Non sappiamo distinguere più i sentimenti dalle emozioni e non sappiamo più comunicare. Quanto più ci siamo avvicinati all’altro con i social media online, tanto più ci siamo allontanati da sensazioni ed emozioni offline. Se a scrivere queste righe fosse Ester Viola aggiungerebbe – probabilmente – che, tra le emozioni più forti, la nostalgia è quella che abbiamo perso e che non sappiamo più provare, non sappiamo più cosa sia. La nostalgia dell’altro. Un’emozione che abbiamo deciso di chiudere in uno scatolone in fondo all’armadio, per fare spazio al narcisismo (quello che crediamo ci faccia sopravvivere). Ed è proprio la «medaglietta narcisistica» a prevalere sulla «faticosa gioia di (ri)conoscersi», scrive Vittorio Lingiardi su Robinson, in questo spazio «anaffettivo e anonimo» fatto di like.

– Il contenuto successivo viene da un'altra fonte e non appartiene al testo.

-- ==== Sys2Proof/Machine/Matrix.lean ====
section
/-! DEFINITION. The matrix unit (04 R58–R73, 15 R293–R303, 17 R344): configuration, operand preparation, accumulation, drains and quantisation,
and the completions of its instructions. -/

namespace Sys2Proof.Machine

/-! ### Configuration (R62, R63) -/

/-- The five words of mc n in force. -/
def Hart.mcWords (h : Hart) (n : Nat) : List Word := (List.range 5).map fun i => Tab.get 0 h.mc (5 * n + i)

/-- A field of w0, and the words. -/
def cfgF (c : List Word) (lo n : Nat) : Nat := wf (c.getD 0 0) lo n
def cfgFmt (c : List Word) (sideB : Bool) : Nat := if sideB then cfgF c 8 4 else cfgF c 4 4
def cfgQ (c : List Word) (sideB : Bool) : Nat := if sideB then cfgF c 14 2 else cfgF c 12 2
def cfgElem (c : List Word) (sideB : Bool) : Elem :=
  match cfgQ c sideB with
  | 0 => .e2m1
  | 1 => .e4m3
  | _ => .e5m2
/-- log2 of the rotation size, 0 for none. -/
def cfgRot (c : List Word) : Nat := if cfgF c 18 3 = 0 then 0 else cfgF c 18 3 + 3
def cfgInner (c : List Word) : Bool := cfgF c 21 1 = 1
def cfgOuter (c : List Word) : Nat := cfgF c 22 2
def cfgRbx (c : List Word) : Bool := cfgF c 25 1 = 1
/-- This side is rotated across its lines (R67). -/
def cfgAcross (c : List Word) (sideB : Bool) : Bool := cfgOuter c = if sideB then 2 else 1
/-- Stochastic rounding of a side (R64). -/
def cfgSr (c : List Word) (sideB : Bool) : Bool :=
  match cfgF c 0 4 with
  | 0 => if sideB then cfgF c 17 1 = 1 else cfgF c 16 1 = 1
  | 1 => false
  | _ => !sideB
def cfgKorg (c : List Word) : Nat := wf (c.getD 3 0) 0 32
def cfgOrg (c : List Word) (sideB : Bool) : Nat := if sideB then wf (c.getD 4 0) 0 32 else wf (c.getD 3 0) 32 32
/-- Scratchpad offset of the rounding table (R62). -/
def cfgTable (c : List Word) : Nat := wf (c.getD 2 0) 0 21

/-- Configurations MCFG refuses (R63). -/
def cfgBad (c : List Word) : Bool :=
  cfgF c 26 38 ≠ 0 || wf (c.getD 4 0) 32 32 ≠ 0 || cfgF c 0 4 > 3 || cfgF c 4 4 > 5 || cfgF c 8 4 > 5 || cfgF c 12 2 = 3 || cfgF c 14 2 = 3
    || cfgF c 18 3 > 4 || cfgOuter c = 3 || (cfgF c 0 4 ≠ 0 && cfgF c 16 2 ≠ 0)
    || (cfgF c 4 4 ≥ 3 && cfgF c 12 2 ≠ cfgF c 4 4 - 3) || (cfgF c 8 4 ≥ 3 && cfgF c 14 2 ≠ cfgF c 8 4 - 3)
    || ((cfgInner c || cfgOuter c ≠ 0) && cfgF c 18 3 = 0) || (cfgF c 24 1 = 1 && (cfgF c 18 3 = 0 || cfgF c 18 3 = 4))
    || (cfgRbx c && (wf (c.getD 2 0) 0 1 = 1 || wf (c.getD 2 0) 21 43 ≠ 0))

/-! ### Operand registers (R293) -/

def pLines (w : Word) : Nat := wf w 48 8
def pPitch (w : Word) : Nat := wf w 32 16
def pAddr (w : Word) : Nat := wf w 0 21
/-- A panel register outside its valid values. -/
def panelBad (w : Word) : Bool := wf w 56 8 ≠ 0 || pLines w = 0 || pLines w > 128 || wf w 21 11 ≠ 0
/-- A tile-window register with ROWS and COLS zero, outside its valid values. -/
def windowBad (w : Word) : Bool := wf w 48 16 ≠ 0 || wf w 21 11 ≠ 0
def skewed (w : Word) : Bool := pPitch w % 16 ≠ 0 || pAddr w % 16 ≠ 0
def kBad (w : Word) : Bool := w.toNat < 32 || w.toNat > 2048 || w.toNat % 32 ≠ 0

/-- Bytes of a panel row of k elements (R295, R59). -/
def rowBytes (fmt k : Nat) : Nat :=
  match fmt with
  | 0 => 2 * k
  | 1 => 4 * k
  | 2 => 2 * k
  | 3 => 17 * k / 32
  | _ => 33 * k / 32
/-- Bits of the element to which byte i of a panel of rows of k elements belongs, as R61 reads it: a scale byte is one element (R59). -/
def elemBits (fmt k i : Nat) : Nat :=
  match fmt with
  | 0 => 16
  | 1 => 32
  | 2 => 16
  | 3 => if i % rowBytes 3 k < k / 2 then 4 else 8
  | _ => 8

/-- Offsets of a panel's lines. -/
def lineOffs (w : Word) : List (Option Nat) := (List.range (pLines w)).map fun l => some (pAddr w + l * pPitch w)
/-- Row number of output row i in a gather vector (R71). -/
def gatherRow (g : VReg) (i : Nat) : Nat := g.toNat / 2 ^ (16 * i) % 65536
/-- Offsets of gathered rows: none for a row that reads as zero (R71). -/
def gatherOffs (g : VReg) (w : Word) (n scr : Nat) : List (Option Nat) :=
  (List.range (pLines w)).map fun i =>
    let o := pAddr w + gatherRow g i * pPitch w
    if gatherRow g i = 0xFFFF ∨ o + n > scr * bankSize then none else some o

/-- Offsets of the rows of panel A of an MMA, gathered or not (R71). -/
def mmaOffs (c : List Word) (g : Option VReg) (wa : Word) (k scr : Nat) : List (Option Nat) :=
  match g with
  | some v => gatherOffs v wa (rowBytes (cfgFmt c false) k) scr
  | none => lineOffs wa

/-- Bytes of a panel's lines, zero rows included. -/
def Hart.lineBytes (h : Hart) (offs : List (Option Nat)) (n : Nat) : List Byte :=
  offs.flatMap fun o => match o with
    | some a => h.spBytes a n
    | none => List.replicate n 0

/-- The spans of scratchpad an instruction reads. -/
def spansOf (offs : List (Option Nat)) (n : Nat) : List (Nat × Nat) := offs.filterMap fun o => o.map fun a => (a, n)
/-- Rounding-table entries read, as a span (R344): none for a pre-quantised side, which is not rounded (R67). -/
def tableSpan (c : List Word) (first count : Nat) (sideB : Bool) : List (Nat × Nat) :=
  if cfgRbx c ∧ cfgSr c sideB ∧ cfgFmt c sideB < 3 ∧ count ≠ 0 then [(cfgTable c + 2 * first, 2 * count)] else []
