/-- The budget of a context's call is used up: it issues no further bundle (R159). -/
def Hart.overBudget (h : Hart) : Bool :=
  match h.mode, h.call with
  | .remote, some c => c.budget ≤ h.cyc
  | _, _ => false

/-- A bundle of the hart has begun to act and goes on without waiting (R234). -/
def Hart.midway (h : Hart) : Bool := h.going.isSome && h.heldKind = 0
/-- The call of a context ends by its budget now: the budget is used up and bundles already issued are complete (R159). -/
def State.budgetDue (s : State) (k : Nat) : Bool := (s.hartAt k).overBudget && !s.tsOut k && !(s.hartAt k).midway

/-- BUDGET_EXHAUSTED (R159): slice cycles from call start have reached the budget, and bundles already issued are complete. A bundle that waits has
issued (R36), so the next bundle is the one after it. -/
def execBudgetExhausted (k : Nat) (s : State) : Out :=
  let h := s.hartAt k
  .next (if s.budgetDue k then (s.release k true).endCall k [2, word h.cyc, 0, if h.waiting.isSome ∨ h.going.isSome then h.pc + 64 else h.pc] else s)

/-- A freed record lets a held call end (R164). -/
def State.settleEnded (s : State) (e : Nat) : State :=
  let x := s.execAt e
  if 1024 ≤ x.records.length then s
  else match x.ended with
  | [] => s
  | (k, r) :: rest => ((s.setExec e { x with ended := rest }).callSend e r.call (r.reply.getD [])).setHart k Hart.reset

def State.dropRecord (s : State) (e : Nat) (p : CallRecord → Bool) : State :=
  let x := s.execAt e
  (s.setExec e { x with records := x.records.filter fun r => !p r }).settleEnded e

/-- RELEASE_NOTICE (R164). A copy of the call that was sent again travels ahead of it. -/
def execReleaseNotice (e id : Nat) (s : State) : Out :=
  match s.msgs.find? fun m => m.id = id && m.home = e with
  | some m =>
    match m.body with
    | .notice _ c =>
      let copied : Bool := s.msgs.any fun x => match x.body with | .call d => c.same d | _ => false
      .next (if copied ∨ !s.msgMay m then s else { s with msgs := s.msgs.filter fun x => x.id ≠ id }.dropRecord e fun r => c.same r.call)
    | _ => .next s
  | none => .next s

/-- RECORD_DEADLINE (R164): the record with this sequence number whose call's reply deadline has passed. -/
def execRecordDeadline (e seq : Nat) (s : State) : Out :=
  .next (s.dropRecord e fun r => r.call.seq = seq && r.call.deadline ≤ s.time)

/-! ### Replies (R161–R166) -/

/-- The caller's side sends the release notice (R164). -/
def State.sendNotice (s : State) (e : Nat) (c : Call) : State :=
  s.send { id := 0, hart := c.hart, landing := 0, rid := c.caller, lid := c.lid, member := c.member, home := e, time := 0, body := .notice e c }

/-- The four registers of a reply. -/
def replyWrites (d : Nat) (w : List Word) : List Write := (List.range 4).map fun i => .s (d + i) (w.getD i 0)

/-- The trap of a FAULT reply (R162): code 5 with the callee's cause, and its address. -/
def trapOf (trap : Bool) (w : List Word) : Option (Nat × Word) :=
  if trap ∧ w.getD 0 0 = 1 then some (5 + wf (w.getD 1 0) 0 8 * 256, w.getD 2 0) else none

/-- A reply's values reach the registers of a hart, after results issued before the call (R96): the entry is released, the call no longer outstanding;
every status but LOST acquires (R162). -/
def State.landReply (s : State) (k : Nat) (o : Outstanding) (w : List Word) : State :=
  match (s.hartAt k).entry o.landing with
  | none => s
  | some l =>
    let d := match l.req with | .call d _ => d | _ => 0
    let h := (replyWrites d w).foldl (fun h x => h.perform x) (((s.hartAt k).settleRegs l.issued).dropEntry o.landing)
    let s := s.setHart k { h with outst := h.outst.erase o, trapPend := h.trapPend ++ (trapOf o.trap w).toList }
    if w.getD 0 0 = 3 then s else s.acquire k true

/-- Any other reply of the call is a second one (R164). -/
def Msg.secondReply (m : Msg) (c : Call) : Msg :=
  match m.body with
  | .reply d w again => { m with body := .reply d w (again || c.same d) }
  | _ => m
/-- An exact landing has to be written before the reply of an outstanding call (R96). -/
def Hart.replyBehind (h : Hart) (o : Outstanding) : Bool := match h.entry o.landing with | some l => h.exactBefore l | none => false

/-- A held reply in its landing entry. -/
def Landing.hold (l : Landing) (w : List Word) : Landing :=
  match l.req with
  | .call d _ => { l with got := some (replyWrites d w), acq := if w.getD 0 0 = 3 then none else some .module }
  | _ => l
def Away.hold (a : Away) (o : Outstanding) (w : List Word) : Away :=
  { a with outst := a.outst.erase o, land := a.land.map fun l : Landing => if l.id = o.landing then l.hold w else l }
/-- The first register of a reply. -/
def Away.replyReg (a : Away) (o : Outstanding) : Nat :=
  match (a.land.find? fun l : Landing => l.id = o.landing).map Landing.req with
  | some (.call d _) => d
  | _ => 0

/-- A reply for a task that is switched out is held (R166, R382). -/
def State.holdCall (s : State) (a : Away) (o : Outstanding) (w : List Word) : State :=
  let s : State := { s with away := s.away.map fun x => if x = a then x.hold o w else x }
  match s.placeOf a.lid a.member with
  | .saved area _ => s.holdReply area 1 (a.replyReg o) 0 (w.flatMap fun x => bytesOf 8 x.toNat)
  | _ => s

/-- REPLY (R161, R163, R164, R166): the reply lands, is held for a task that is switched out, or is discarded, and logged where LOST has landed. -/
def execReply (id : Nat) (s : State) : Out :=
  match s.msgs.find? fun m => m.id = id with
  | none => .next s
  | some m =>
    match m.body with
    | .reply c w again =>
      let e := m.rid - 512
      let gone : State := { s with msgs := (s.msgs.filter fun x => x.id ≠ id).map fun x => if s.awaited c then x.secondReply c else x }
      if !s.msgMay m then .next s
      else if (s.route (e / 16) (hartDie c.hart)).isNone then .next { s with msgs := s.msgs.filter fun x => x.id ≠ id }
      else
      let t := gone.sendNotice e c
      -- The caller's task runs on a core, the one that sent the call or another; or it is switched out.
      match s.harts.findSome? fun x : Nat × Hart => (callOf c x.2.outst).map fun o => (x.1, o) with
      | some (k, o) => .next (if (s.hartAt k).replyBehind o then s else t.landReply k o w)
      | none =>
        match s.away.findSome? fun a : Away => (callOf c a.outst).map fun o => (a, o) with
        | some (a, o) => .next (t.holdCall a o w)
        | none => .next (if again then t else t.log .event 0x31 (srcCore c.hart) [word c.seq, c.target])
    | _ => .next s
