/-- A header that R188 admits. -/
def nmHeaderOk (h : Nat → Word) : Bool :=
  (h 0).toNat ≤ 1024 && h 0 ≠ 0 && (List.range 4).all (fun w => canonical (h (3 + 2 * w)) && (h (3 + 2 * w)).toNat % 4096 = 0 && (h (4 + 2 * w)).toNat % 4096 = 0)
    && (List.range 5).all fun i => h (11 + i) = 0
/-- The constants K0–K3 of a header. -/
def nmConsts (h : Nat → Word) : Tab (BitVec 32) :=
  (List.range 4).foldl (fun t i => Tab.set 0 t i (BitVec.ofNat 32 ((h (1 + i / 2)).toNat / 2 ^ (32 * (i % 2))))) []

/-- All windows' pages, or the code that refuses them: every page's translation first, then every page's class, permissions and key (R195 checks 5
and 6). -/
def State.nmWindows (s : State) (h : Nat → Word) : Except Nat (List Page) :=
  let l := ((List.range 4).flatMap fun w => pageList (h (3 + 2 * w)) ((h (4 + 2 * w)).toNat / 4096)).map s.nmPage
  if l.any fun x => match x with | .error c => c.code = cXLATE | .ok _ => false then .error 5
  else match allSome (l.map fun x => match x with
    | .ok p => if p.cls = 0 ∧ p.r ∧ p.w ∧ p.nmok ∧ p.key = 0 then some p else none
    | .error _ => none) with
    | some ps => .ok ps
    | none => .error 6

/-- A fetched image at the engine (R195 checks 4 to 6). -/
def State.nmAccept (s : State) (e : Engine) (h : Nat → Word) (n : Nat) : Engine × Bool :=
  let tt := (List.range n).map fun i => h (16 + i)
  if !nmHeaderOk h then ({ e with code := 3, pc := 0 }, false)
  else match (List.range n).find? fun x => ttCode tt x ≠ 0 with
    | some x => ({ e with code := ttCode tt x, pc := x }, false)
    | none => match s.nmWindows h with
      | .error c => ({ e with code := c }, false)
      | .ok win => ({ e with tt := tt, win := win.map (fun p => p.pa / 4096), owner := s.h.lid, code := 0, st := .loaded, k := nmConsts h }, true)

/-- NM.LOAD at the engine (R195, R196): the state after its fetch, the engine after it and the predicate. Code 2 changes nothing. -/
def State.nmLoad (s : State) (g : Nat) (image : Word) : State × Engine × Bool :=
  let e := s.engineAt g
  let no (code : Nat) : State × Engine × Bool := (s, { e with code := code }, false)
  if !s.nmOwns e then (s, e, false)
  else if e.st = .armed ∨ e.st = .running then no 1
  else if !canonical image ∨ image.toNat % 64 ≠ 0 then no 5
  else
    let s := s.walksOn s.cur (pageList image (pageSpan image 128))
    let no (code : Nat) : State × Engine × Bool := (s, { e with code := code }, false)
    match s.nmImage image 128 with
    | none => no 5
    | some f0 =>
      let size := 128 + 8 * s.nmCount image f0
      let s := s.walksOn s.cur (pageList image (pageSpan image size))
      match s.nmImage image size with
      | none => no 5
      | some l =>
        let t := (List.range ((size + 63) / 64)).foldl (fun s i =>
          let p := imageAt image l (64 * i)
          s.touch p.pa 64 p.cpol p.key 1 s.rid) s
        if s.nmBad image l size then (t, { e with code := 5 }, false)
        else
          let h := s.nmWord image l
          (t.walksOn s.cur ((List.range 4).flatMap fun w => pageList (h (3 + 2 * w)) ((h (4 + 2 * w)).toNat / 4096)), s.nmAccept e h (s.nmCount image f0))

/-- The fetch of an image waits: a walk for it or for a window or a sector of it is deferred by a bank engine (R200), or a slice is in a slot that a D2 task owns
(R129). -/
def State.nmLoadHeld (s : State) (image : Word) : Bool :=
  let sectors (n : Nat) (l : List Page) : Bool := (List.range ((n + 63) / 64)).any fun i =>
    s.deferred (imageAt image l (64 * i)).pa 64 || !s.mayUse 512 false (imageAt image l (64 * i)).pa
  match s.nmImage image 128 with
  | none => (pageList image (pageSpan image 128)).any s.walkHeld
  | some f0 =>
    let size := 128 + 8 * s.nmCount image f0
    let h := s.nmWord image f0
    (pageList image (pageSpan image size)).any s.walkHeld
      || ((List.range 4).any fun w => (pageList (h (3 + 2 * w)) ((h (4 + 2 * w)).toNat / 4096)).any s.walkHeld)
      || match s.nmImage image size with
        | some l => sectors size l
        | none => sectors 128 f0
/-- NM.LOAD on engine g fetches its image: the caller may use it, and it is neither armed nor running (R195 checks 1 and 2). -/
def State.nmFetches (s : State) (g : Nat) : Bool := s.nmOwns (s.engineAt g) && (s.engineAt g).st ≠ .armed && (s.engineAt g).st ≠ .running

/-- NM.LOAD reads its image after the core's earlier acquires have taken effect (R346). -/
def execNmLoad (pd eng img : Nat) (s : State) : Out := issue (.nmLoad pd eng img) noIll s fun s =>
  let waits : Bool := match s.nmTarget (s.rdS eng) with
    | .ok g => s.nmFetches g && ((!s.h.commit && s.acqBefore s.cur (s.nextId + 1)) || s.nmLoadHeld (s.rdS img))
    | .error _ => false
  if waits then .hold 0
  else nmIssue true eng (fun s g =>
    let (t, e, p) := s.nmLoad g (s.rdS img)
    (t.setEngine g e).nmLand (s.h.destP pd).toList (.nmPred (s.h.destP pd)) (predWrite (s.h.destP pd) p)) s

/-- NM.GO at the engine (R196, R197). -/
def State.nmGo (s : State) (g : Nat) (t : Word) : Engine × Bool :=
  let e := s.engineAt g
  if !s.nmOwns e then (e, false)
  else if e.st = .empty then ({ e with code := 8 }, false)
  else if e.st = .armed ∨ e.st = .running then ({ e with code := 1 }, false)
  else if 8 ≤ e.debt then ({ e with code := 7 }, false)
  else ({ e.endRun .armed e.code 0 with b := [], flags := 0, iter := 0, startAt := t.toNat }, true)

def execNmGo (pd eng t : Nat) (s : State) : Out := issue (.nmGo pd eng t) noIll s (nmIssue true eng fun s g =>
  let (x, p) := s.nmGo g (s.rdS t)
  (s.setEngine g x).nmLand (s.h.destP pd).toList (.nmPred (s.h.destP pd)) (predWrite (s.h.destP pd) p))

/-- A stop (R196, R198): an armed run is halted at once, a running one after its current word. -/
def Engine.halt_ (e : Engine) : Engine :=
  match e.st with
  | .armed => e.endRun .halted 11 e.pc
  | .running => if e.busy = 0 ∧ !e.wait then e.endRun .halted 11 e.pc else { e with stop := true }
  | _ => e

def execNmStop (eng : Nat) (s : State) : Out := issue (.nmStop eng) noIll s (nmIssue false eng fun s g =>
  if s.nmOwns (s.engineAt g) then s.setEngine g (s.engineAt g).halt_ else s)

def EngState.number : EngState → Nat
  | .empty => 0 | .loaded => 1 | .armed => 2 | .running => 3 | .halted => 4 | .faulted => 5
/-- The status word (R199). -/
def Engine.status (e : Engine) : Word :=
  word (e.iter % 2 ^ 20 * 2 ^ 44 + e.pc % 2 ^ 10 * 2 ^ 34 + e.flags.toNat * 2 ^ 22 + e.code % 256 * 256 + e.st.number)

/-- NM.STAT (R196, R199, R331): a halted report acquires at die scope, when the engine serves it (R110). -/
def execNmStat (d eng : Nat) (s : State) : Out := issue (.nmStat d eng) noIll s (nmIssue true eng fun s g =>
  let e := s.engineAt g
  let own := s.nmOwns e
  let s := if own ∧ (e.st = .halted ∨ e.st = .faulted) then s.acquire s.cur true else s
  s.nmLand (regsOf (s.h.destS d)) (.nmStat (s.h.destS d)) (scalarWrite (s.h.destS d) (if own then e.status else 0x200)))

end Sys2Proof.Machine
end

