-- ==== Sys2Proof/Machine/Barista.lean ====
section
/-! DEFINITION. Work queues, the barista's policy and the dispatch hardware (02 R19–R33, 21 R368–R383, R428): doorbells, launch records, eligibility,
grants, pre-emption, rotations, bind records, tickets, and the end of a launch. -/

namespace Sys2Proof.Machine

/-! ### Partitions (R404) -/

/-- A word of the partition descriptor. -/
def State.partWord (s : State) (p w : Nat) : Nat := s.descWord (s.lowestDie p) w
def State.policy (s : State) (p : Nat) : Policy := Tab.get Policy.reset s.policies p
/-- Translation in a partition's address space, as the barista uses it (log 12). -/
def State.partPage (s : State) (p : Nat) (va : Word) : Except Cause Page := s.translate (s.lowestDie p) 512 (s.policy p).asid (s.policy p).ptroot va
def State.partDword (s : State) (p : Nat) (va : Word) : Option Word := (s.partPage p va).toOption.map fun x => word (s.numSeen x.key x.pa 8)
/-- What a barista's read of physical memory leaves at the slices: counters, corrections, error events (R204, R393, R394), as a read by agent 0 with requester
id 0; it takes the bytes as stored (log 12). -/
def State.baristaRead (s : State) (pa n : Nat) : State := s.touch pa n 1 0 0 0
/-- The same for a read in a partition's address space, with its walk (R387). -/
def State.partRead (s : State) (p : Nat) (va : Word) (n : Nat) : State :=
  let d := s.lowestDie p
  let pol := s.policy p
  let s := if !canonical va ∨ s.cached d 512 pol.asid (va.toNat % 2 ^ 57) ≠ [] then s else s.walked d 0 pol.ptroot (va.toNat % 2 ^ 57)
  match s.partPage p va with
  | .ok x => s.touch x.pa n x.cpol x.key 0 0
  | .error _ => s
/-- An access of the barista has to wait for a bank engine (R200). -/
def State.baristaWaits (s : State) (pa n : Nat) : Bool := s.anyRuns && s.deferred pa n
def State.partWaits (s : State) (p : Nat) (va : Word) (n : Nat) : Bool :=
  s.anyRuns && (s.walkDefers (va.toNat % 2 ^ 57) 4 false (wf (s.policy p).ptroot 12 40 * 4096) || match s.partPage p va with
    | .ok x => s.deferred x.pa n
    | .error _ => false)

/-! ### Queues (R368–R370) -/

/-- Address of a queue's descriptor. -/
def State.queuePa (s : State) (p q : Nat) : Nat := s.partWord p 3 + 32 * (q - fld (s.partWord p 1) 0 16)
def State.queueWord (s : State) (p q i : Nat) : Nat := s.numAt (s.queuePa p q + 8 * i) 8
def State.queueOwned (s : State) (p q : Nat) : Bool :=
  let w := s.partWord p 1
  fld w 0 16 ≤ q && q < fld w 0 16 + fld w 16 17
def State.queueHead (s : State) (p q : Nat) : Nat := s.queueWord p q 2
def State.queueSize (s : State) (p q : Nat) : Nat := 2 ^ fld (s.queueWord p q 1) 32 4
def State.queueBase (s : State) (p q : Nat) : Nat := s.queueWord p q 0 / 2 ^ 32 + s.queueWord p q 1 % 2 ^ 32 * 2 ^ 32
def State.queuePrio (s : State) (p q : Nat) : Nat := fld (s.queueWord p q 3) 0 3
def State.queuePart (s : State) (p q : Nat) : Nat := fld (s.queueWord p q 3) 3 3
def State.queueState (s : State) (p q : Nat) : Nat := fld (s.queueWord p q 3) 6 2
/-- The doorbell word (R369). -/
def State.bell (s : State) (p q : Nat) : Nat := s.ctlNum (ctlBase (s.lowestDie p) + offDoorbells + 8 * q) 8
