-- ==== Sys2Proof/Machine/Startup.lean ====
section
/-! DEFINITION. Start-up, decaf mode, the security mailbox and the thermal limits (23 R415–R418, 24 R419–R427). -/

namespace Sys2Proof.Machine

/-! ### The start sequence (R419–R423) -/

/-- LINKSTAT's bits of the dies present (R410, R426). -/
def State.linkMask (s : State) : BitVec 28 :=
  (List.range s.ndie).foldl (fun l i => (List.range s.ndie).foldl (fun l j => if i < j then l ||| BitVec.ofNat 28 (2 ^ linkBit i j) else l) l) 0

/-- The module without power, or at a new start: only NVM, the optional units and what lies outside the module stay (log 14); links of the dies present are up. -/
def State.cold (s : State) (stage : Stage) : State :=
  { State.reset with feat := s.feat, hostMem := s.hostMem, inputs := s.inputs, netOut := s.netOut, nextId := s.nextId, nfree := s.nfree, nchoice := s.nchoice, links := s.linkMask,
                     sec := { Security.reset with stage := stage, reason := s.sec.reason, detail := s.sec.detail, starts := s.sec.starts, failrun := s.sec.failrun,
                                                  minVersion := s.sec.minVersion, image := s.sec.image, torn := s.sec.torn } }

/-- Stage 1 begins (R419, R421): module time 0; FAILRUN is tested, then STARTS and FAILRUN count the start. -/
def State.beginStart (s : State) : State :=
  let t := s.cold .rom
  { t with sec := { t.sec with toDecaf := s.sec.failrun = 3, starts := s.sec.starts + 1, failrun := min 3 (s.sec.failrun + 1) } }

/-- A start ends at a stage (R419, R423). -/
def State.startFails (s : State) (stage detail : Nat) : State := { s with sec := { s.sec with stage := .failed stage, reason := stage, detail := detail } }
def State.toStage (s : State) (stage : Stage) : State := { s with sec := { s.sec with stage := stage } }

/-- POWER_ON (R419): stage 1 begins at module time 0. -/
def execPowerOn (s : State) : Out := .next (if s.sec.stage = .off then s.beginStart else s)

/-- ROM (R419, R421, R422): the end of stage 1, and decaf mode if FAILRUN stood at 3 at its beginning. -/
def execRom (pass : Bool) (s : State) : Out :=
  .next (if s.sec.stage ≠ .rom then s
    else if !pass then s.startFails 1 0
    else if s.sec.toDecaf then (s.toStage .decaf).setDie 0 { s.dieAt 0 with hostUp := true }
    else s.toStage .image)

/-- IMAGE (R419, R420, R423): DETAIL 1 signature, 2 header, 3 version. A partial image fails with 1 or 2, freely (R424). -/
def execImage (s : State) : Out :=
  if s.sec.stage ≠ .image then .next s
  else
    let (n, s) := s.draw
    let c := if Config.imageCheck s.sec.image = 0 ∧ s.sec.torn then (if Config.coin n then 1 else 2) else Config.imageCheck s.sec.image
    let v := Config.imageVersion s.sec.image
    .next (if c ≠ 0 then s.startFails 2 (if c = 1 then 1 else 2)
      else if v < s.sec.minVersion then s.startFails 2 3
      else State.toStage { s with sec := { s.sec with minVersion := v } } .train)

/-- TRAIN (R419): the failing die, if any. -/
def execTrain (fail : Option Nat) (s : State) : Out :=
  if s.sec.stage ≠ .train then .next s
  else .next (match fail with
    | some d => s.startFails 3 d
    | none => State.toStage { s with links := s.linkMask } .part)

Sentimenti, emozioni e legami
Qualche anno fa, il sociologo Zygmunt Bauman scriveva di sentimenti e ci metteva in guardia dai legami del mondo iperconnesso. È nella galassia degli hashtag e dei follow, che – secondo Bauman – i legami sono stati sostituiti dalle connessioni. On/off, accendi/spegni, connetti/disconnetti: è diventato tutto più semplice, un gioco da bambini, dice Bauman in un’intervista a La Repubblica, in un mondo dove «ciò che si guadagna in quantità si perde in qualità e ciò che si guadagna in facilità (scambiata per libertà) si perde in sicurezza».
Abbiamo collezionato una expertise in fatto di intimità connessa. Siamo diventati bravi a scattare la nostra intimità e a postarla ovunque: in un café, sul divano, tra le lenzuola, nel weekend fuori porta. Non solo. Siamo andati oltre: abbiamo superato il limite dell’individualità personale e trasferito questo bisogno di pubblico anche sui nostri figli, nipoti, cugini, sorelle e fratelli più piccoli. Abbiamo deciso noi per loro che la cosa più opportuna sia stare online, con o senza di noi, sotto gli occhi indiscreti di tutti, amici e conoscenti, followers e passanti.
Nel frattempo, abbiamo lasciato nel cassetto le parole o – nei casi più virtuosi – le abbiamo instagrammate in una caption: per un pugno di like (o per un pugno di follow). E così, più mi piace riceviamo, più il nostro ego cresce e si fortifica.
E quindi… Si riduce tutto a questo, dunque? Stiamo perdendo l’intimità e per quando ce ne saremo accorti sarà già troppo tardi?